Van de andere kant had hij van dichtbij kunnen zien hoe het de burgemeester van Den Helder is gegaan in een soortgelijke zaak, waarin die naar eigen zeggen evenmin als Wolfsen zware fouten had begaan. Toen in Engeland premier Blair door de BBC werd beticht van liegen in de Irak affaire werd een Law Lord belast met een onderzoek naar de beschuldiging. Het medium werd door de rechter in het ongelijk gesteld. Hij merkte in de motivering van zijn oordeel op dat het de taak is van de publiciteit om politici van dichtbij te volgen, omdat zij namens het publiek een controleplicht jegens de overheid hebben, maar dat daarbij wel de uiterste zorgvuldigheid in acht moet worden genomen, een zorgvuldigheid die met name hierin tot uiting hoort te komen dat de media een intern controlesysteem hebben voor alle berichten die kritiek op de politiek inhouden.

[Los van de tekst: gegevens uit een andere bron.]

theorem State.ntpTake_keeps (s : State) : Keeps 134217728 s (State.ntpTake s) := by
  unfold State.ntpTake
  try dsimp only
  repeat' first
    | exact (rfl : (_ : Bool) = _)
    | exact Shape.lenOf (fun h => by first | (simp only [listMod_length, List.length_map, List.length_mapIdx, List.length_set, List.length_range, List.length_replicate, h.all, mapWf_nil, and_self]; done) | (simp [h.all, mapSet_wf]; done) | (split <;> simp [h.all] <;> done) | (constructor <;> split <;> simp [h.all] <;> done))
    | with_reducible first
      | exact Keeps.refl ..
    | with_reducible apply Keeps.step (Keeps.with_pkt _ _ ?_)

theorem State.mintCookie_keeps (s : State) (plain : List Byte) : Keeps 4947802324993 s (State.mintCookie s plain).2 := by
  unfold State.mintCookie
  try dsimp only
  repeat' first
    | exact (rfl : (_ : Bool) = _)
    | with_reducible first
      | exact Keeps.refl ..
      | assumption
      | refine Keeps.ite (fun _ => ?_) (fun _ => ?_)
      | apply Keeps.step (State.tallyAdd_keeps ..)
      | apply Keeps.step (State.pktCount_keeps ..)
      | apply Keeps.step (State.takeFree_keeps ..)
      | apply Keeps.step (Keeps.ofSnd ‹_› (State.takeFree_keeps ..))
    | split

theorem State.mintFields_keeps (s : State) (plain : List Byte) (n : Nat) : Keeps 4947802324993 s (State.mintFields s plain n).2 := by
  induction n generalizing s with
  | zero => exact Keeps.refl _ _
  | succ n ih =>
    unfold State.mintFields
    split
    · rename_i h; exact Keeps.step (Keeps.ofSnd h (State.mintCookie_keeps s plain)) rfl (Keeps.refl _ _)
    · rename_i h; exact Keeps.step (ih _) rfl (Keeps.step (Keeps.ofSnd h (State.mintCookie_keeps s plain)) rfl (Keeps.refl _ _))

theorem State.ntsNak_keeps (s : State) (q : Req) (launch : Nat) (uid : List Byte) : Keeps 21234385420289 s (State.ntsNak s q launch uid) := by
  unfold State.ntsNak
  try dsimp only
  repeat' first
    | exact (rfl : (_ : Bool) = _)
    | with_reducible first
      | exact Keeps.refl ..
      | apply Keeps.step (State.ntpSend_keeps ..)
      | apply Keeps.step (State.pktCount_keeps ..)

theorem State.ntsServe_keeps (s : State) (q : Req) (launch : Nat) (fs : List (Nat × Nat × List Byte)) (uidv : List Byte) : Keeps 26182321963009 s (State.ntsServe s q launch fs uidv) := by
  unfold State.ntsServe
  try dsimp only
  repeat' first
    | exact (rfl : (_ : Bool) = _)
    | with_reducible first
      | exact Keeps.refl ..
      | assumption
      | refine Keeps.ite (fun _ => ?_) (fun _ => ?_)
      | apply Keeps.step (State.tallyAdd_keeps ..)
      | apply Keeps.step (State.ntsNak_keeps ..)
      | apply Keeps.step (State.refuse_keeps ..)
      | apply Keeps.step (State.ntpSend_keeps ..)
      | apply Keeps.step (State.mintFields_keeps ..)
      | apply Keeps.step (Keeps.ofSnd ‹_› (State.mintFields_keeps ..))
      | apply Keeps.step (State.pktCount_keeps ..)
      | apply Keeps.step (State.takeFree_keeps ..)
      | apply Keeps.step (Keeps.ofSnd ‹_› (State.takeFree_keeps ..))
    | split

theorem State.ntpAdmit_keeps (s : State) (q : Req) (launch : Nat) (fs : List (Nat × Nat × List Byte)) : Keeps 26182321963009 s (State.ntpAdmit s q launch fs) := by
  unfold State.ntpAdmit
  try dsimp only
  repeat' first
    | exact (rfl : (_ : Bool) = _)
    | with_reducible first
      | exact Keeps.refl ..
      | assumption
      | refine Keeps.ite (fun _ => ?_) (fun _ => ?_)
      | apply Keeps.step (State.irq_keeps ..)
      | apply Keeps.step (State.tallyAdd_keeps ..)
      | apply Keeps.step (State.flightOut_keeps ..)
      | apply Keeps.step (State.ntsServe_keeps ..)
      | apply Keeps.step (State.ntpTake_keeps ..)
      | apply Keeps.step (State.ntpSend_keeps ..)
      | apply Keeps.step (State.pktCount_keeps ..)
      | apply Keeps.step (State.runRaise_keeps ..)
    | split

Dat zou zeker ook in een land als Nederland horen te gelden, waar net als in het V.K. parlementsmeerderheid en regering onder een deken slapen. De integriteit van politici kan men maar een keer aantasten. Er blijft altijd iets van hangen en bovendien: de politicus is meestal niet in de gelegenheid om de eigen kant van de zaak voldoende helder over het voetlicht te krijgen als hij een conflict heeft met de media. Daarom vond de rechter dat de BBC een goed werkend intern controlesysteem had horen te hebben en dat hadden ze niet meer. Vroeger wel gehad overigens, maar wegbezuinigd.
Wolfsen had met andere woorden wel redenen om zich ongerust te maken en het is niet uit te sluiten dat het huis aan huis blad zorgvuldiger had moeten zijn, net als de BBC. Maar hoe dan ook, de uitgever bewegen een artikel niet te plaatsen buiten de redactie om was meer dan onverstandig, dat was schenden van de grondwet, iets wat een burgemeester in een rechtsstaat duurder te staan had horen te komen dan hier het geval is geweest.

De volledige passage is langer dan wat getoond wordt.